Distractions

Joan Vennochi writes in today’s Boston Globe:

THE REAL NEWS of April played second fiddle to the presidential campaign, the pope’s visit to America, and the Texas polygamy case.

The death toll for the US military in Iraq hit 49 in April, making it the deadliest month since September, according to the Associated Press. Around Iraq, at least 1,080 Iraqi civilians and security personnel were killed last month, an average of 36 a day, according to the AP tally. While that’s down from March’s total of 1,269, or an average of 41 per day, those casualties certainly don’t add up to a stable Iraq.

It’s not as if there is no news from Iraq, you know. Bradley Brooks reports for the Associated Press:

The US military fired guided missiles into the heart of Baghdad’s teeming Sadr City slum yesterday, leveling a building 55 yards away from a hospital and wounding nearly two dozen people.

Separately, the military said late yesterday that four Marines were killed on Thursday by a roadside bomb in Anbar Province. No other details were released, and the names of the Marines were withheld pending notification of their families.

The strike in Sadr City, made from a ground launcher, took out a militant command-control center, the US military said. The center was in the heart of the 8-square-mile neighborhood that is home to about 2.5 million people. Iraqi officials said at least 23 people were wounded, none of them patients in the hospital.

See Juan Cole for more details.

Similarly, awhle back John McCain came out with a health care “plan” that was such a bad joke it ought to have got him laughed out of the presidential race. It might have, had the American people heard anything resembling substantive discussion of it from news media. (See also Steve Benen.)

Instead, we get 24/7 coverage of the Rev. Jeremiah Wright. As Eugene Robinson said,

There’s something maddening about this presidential campaign. It has become irrelevant whether anything the candidates say actually makes sense. All that matters is how their words will “play” with voters who are presumed to be too stupid to realize that they’re the ones being played.

Bob Herbert, yesterday:

The Rev. Jeremiah Wright is no doubt (and regrettably) a big issue in the presidential campaign. But what we’ve seen over the past week is major media overkill — Jeremiah Wright all day and all night. It’s like watching the clips of a car wreck again and again.
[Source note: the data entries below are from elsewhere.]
/-- Rules R301 and R302: which cause a presented word records, in the order illegal, tables, patch, note; exactly one
is recorded, and none where none applies. -/
def Obligations.FaultPriority : Prop :=
  ∀ (s t : State) (w : Word) (rest : List PortInput), s.port = .word w :: rest → s.status.fault = false →
    s.cause = 0#3 → step s = .next t →
    ((∀ i, decode w ≠ .ok i) → t.status.fault = true ∧ t.cause = 4#3) ∧
    (∀ i, decode w = .ok i →
      (i ≠ .init → s.status.ready = false → t.status.fault = true ∧ t.cause = 1#3) ∧
      (i = .init → t.status.fault = false ∧ t.cause = 0#3) ∧
      (s.status.ready = true →
        (∀ idx, i = .selpatch idx →
          (params.npatch ≤ idx.toNat ∨ params.patchMem idx = none → t.status.fault = true ∧ t.cause = 2#3) ∧
          (idx.toNat < params.npatch → params.patchMem idx ≠ none → t.status.fault = false ∧ t.cause = 0#3)) ∧
        (∀ note vel, i = .noteon note vel →
          (s.patchSel.v = false → t.status.fault = true ∧ t.cause = 2#3) ∧
          (s.patchSel.v = true → note.toNat < params.keyLo ∨ params.keyHi < note.toNat →
            t.status.fault = true ∧ t.cause = 3#3) ∧
          (s.patchSel.v = true → params.keyLo ≤ note.toNat → note.toNat ≤ params.keyHi →
            t.status.fault = false ∧ t.cause = 0#3)) ∧
        (∀ note, i = .noteoff note →
          (note.toNat < params.keyLo ∨ params.keyHi < note.toNat → t.status.fault = true ∧ t.cause = 3#3) ∧
          (params.keyLo ≤ note.toNat → note.toNat ≤ params.keyHi → t.status.fault = false ∧ t.cause = 0#3)) ∧
        ((∃ d, i = .sustain d) ∨ i = .tick ∨ i = .chorus ∨ (∃ st m, i = .setmode st m) →
          t.status.fault = false ∧ t.cause = 0#3)))

/-- Every command and every step answers a next state. That a halted machine answers its own state, where
93_implementation_defined.md U8 suggests no next state, is the model's reading of rule R304 (log entry 11); that a step
with nothing presented answers the same state is the model's choice (log entry 2). -/
def Obligations.EveryCommandAnswers : Prop :=
  (∀ (i : Instr) (s : State), ∃ t, exec i s = .next t) ∧ (∀ s : State, ∃ t, step s = .next t)

/-- Rules R29 and R37: what the host port shows. -/
def Obligations.HostPortShows : Prop :=
  ∀ s : State,
    ((hostRead s .status).getLsbD 0 = s.status.ready ∧ (hostRead s .status).getLsbD 1 = s.status.fault) ∧
    hostRead s .cause = s.cause ∧ hostRead s .mix = s.mix ∧ hostRead s .outl = s.outl ∧ hostRead s .outr = s.outr

/-! ### INIT, SELPATCH, SETMODE -/

/-- Rule R149: INIT sets `STATUS.READY`, a second INIT changes nothing, and every other command before INIT raises
`E_NOTABLES`. -/
def Obligations.InitMarksTablesUsable : Prop :=
  (∀ s : State, s.status.fault = false → exec .init s = .next { s with status := ⟨true, false⟩ }) ∧
  (∀ s : State, s.Running → exec .init s = .next s) ∧
  (∀ (i : Instr) (s : State), i ≠ .init → s.status.fault = false → s.status.ready = false →
    exec i s = .next { s with status := ⟨false, true⟩, cause := 1#3 })

/-- Rule R241: SELPATCH selects a supported patch and raises `E_BADPATCH` for any other index. -/
def Obligations.SelpatchSelectsSupportedPatch : Prop :=
  ∀ (s : State) (idx : BitVec 8), s.Running →
    (idx.toNat < params.npatch → params.patchMem idx ≠ none →
      exec (.selpatch idx) s = .next { s with patchSel := ⟨true, idx⟩ }) ∧
    (params.npatch ≤ idx.toNat ∨ params.patchMem idx = none →
      exec (.selpatch idx) s = .next { s with status := ⟨true, true⟩, cause := 2#3 })

/-- Rule R253: SETMODE writes the mode of one stack. -/
def Obligations.SetmodeWritesOneMode : Prop :=
  ∀ (s : State) (m : Mode), s.Running →
    exec (.setmode .one m) s = .next { s with mode1 := m } ∧
    exec (.setmode .two m) s = .next { s with mode2 := m }

/-! ### NOTEON, NOTEOFF, SUSTAIN -/

/-- Rules R242 to R245: NOTEON faults with no patch selected, then with a note outside the key range, before any
write; else it takes the voice `RRIDX` names, resets it, loads the key parameters and raises the gate request, and
advances `RRIDX`. -/
def Obligations.NoteonTriggersNextVoice : Prop :=
  ∀ (s : State) (note vel : BitVec 7), s.Running →
    (s.patchSel.v = false →
      exec (.noteon note vel) s = .next { s with status := ⟨true, true⟩, cause := 2#3 }) ∧
    (s.patchSel.v = true → note.toNat < params.keyLo ∨ params.keyHi < note.toNat →
      exec (.noteon note vel) s = .next { s with status := ⟨true, true⟩, cause := 3#3 }) ∧
    (s.patchSel.v = true → params.keyLo ≤ note.toNat → note.toNat ≤ params.keyHi →
      ∃ t, exec (.noteon note vel) s = .next t ∧
        t = { s with voices := t.voices, rridx := BitVec.ofNat 5 ((s.rridx.toNat + 1) % 32) } ∧
        (∀ w : Fin 32, w ≠ voiceIdx s.rridx → t.voice w = s.voice w) ∧
        t.voice (voiceIdx s.rridx) =
          { note := note, vel := vel, noteOn := true,
            sustaining := (s.voice (voiceIdx s.rridx)).sustaining,
            gateNew := true, gate := false, gateOld := false,
            m1old1 := 0#14, m1old2 := 0#14, m2old1 := 0#14, m2old2 := 0#14,
            eg := Quad.ofFn fun i => ((keyParam params s.patchSel.idx note).get i).eg,
            op := Quad.ofFn fun i =>
              { stage := .idle, ea := 0#20, eax := 0#20, eao := 0#20, rs := 0#20, rsx := 0#20, rra := 0#20,
                ar := ((keyParam params s.patchSel.idx note).get i).ar,
                dr := ((keyParam params s.patchSel.idx note).get i).dr,
                rr := ((keyParam params s.patchSel.idx note).get i).rr,
                cw := ((keyParam params s.patchSel.idx note).get i).cw,
                pa := 0#28, pae := 0#10, amp := 4095#12 } })

/-- Rule R251: NOTEOFF faults on a note outside the key range; else every voice that holds the note loses `noteOn`, and
its gate request too unless the pedal sustains it. -/
def Obligations.NoteoffReleasesHolders : Prop :=
  ∀ (s : State) (note : BitVec 7), s.Running →
    (note.toNat < params.keyLo ∨ params.keyHi < note.toNat →
      exec (.noteoff note) s = .next { s with status := ⟨true, true⟩, cause := 3#3 }) ∧
    (params.keyLo ≤ note.toNat → note.toNat ≤ params.keyHi →
      ∃ t, exec (.noteoff note) s = .next t ∧ t = { s with voices := t.voices } ∧
        ∀ v : Fin 32, t.voice v =
          if (s.voice v).noteOn = true ∧ (s.voice v).note = note then
            { s.voice v with
                noteOn := false
                gateNew := if (s.voice v).sustaining = false then false else (s.voice v).gateNew }
          else s.voice v)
We’ve plotted the trend lines of his relationship with Barack Obama over the past two decades. What did Obama know and when did he know it? We’ve forced Barack and Michelle Obama, two decent, hard-working, law-abiding, family-oriented Americans, to sit for humiliating television interviews, reminiscent of Bill and Hillary Clinton on “60 Minutes” at the height of the Gennifer Flowers scandal.

We’ve allowed the entire political process in what is perhaps the most important election in the U.S. since World War II to become thoroughly warped by the histrionics of a loony preacher from the South Side of Chicago.

There’s something wrong with us.

Frank Rich points out in his column today that the alleged craziness of anything the Rev. Wright said pales in comparison to the utterances of one Rev. John Hagee, whose affiliations with John McCain seem to be an issue only among us leftie bloggers.

Here Rich gets to the heart of the matter:

Mr. Hagee’s videos have never had the same circulation on television as Mr. Wright’s. A sonorous white preacher spouting venom just doesn’t have the telegenic zing of a theatrical black man.

Pat Robertson and Jerry Falwell can blame America for the 9/11 attacks, and the Right blinks and yawns. Some obscure who-is-this-guy-again? college professor named Ward Chamberlain blames America for the 9/11 attacks, and the Right goes ballistic. Likewise, some redneck yahoos in Alabama get caught with an arsenal of explosives and weapons that included 130 grenades, an improvised rocket launcher and 2,500 rounds of ammunition, and it’s no big deal. But an exploding backpack in Las Vegas or, worse, the threat of homemade cherry bombs in Michigan causes Righties to beocme unglued if they suspect the perpetrator might be Muslim.

It’s all about fear. Righties base their political choices on what they fear. At the same time, they are drawn to what they fear; they obsess over what they fear. Because they are afraid of angry black men, the Rev. Jeremiah Wright is a big deal to them. He excites them because he vindicates them.

On the whole, the Left doesn’t react the same way to right-wing craziness. That’s partly because there’s so much of it, of course. We hear about a Republican politician associating with an extremist religious whackjob, and we think, What else is new? And news media, which has bought into the narrative that “religion” is something the Right holds a patent on, doesn’t ask questions about the religiosity of the Right. It’s only a “story” when it’s about the Left.

Meanwhile, the Clinton campaign continues to degrade everything liberalism stands for by sucking up to the Right. But I’ll have to save that for another post.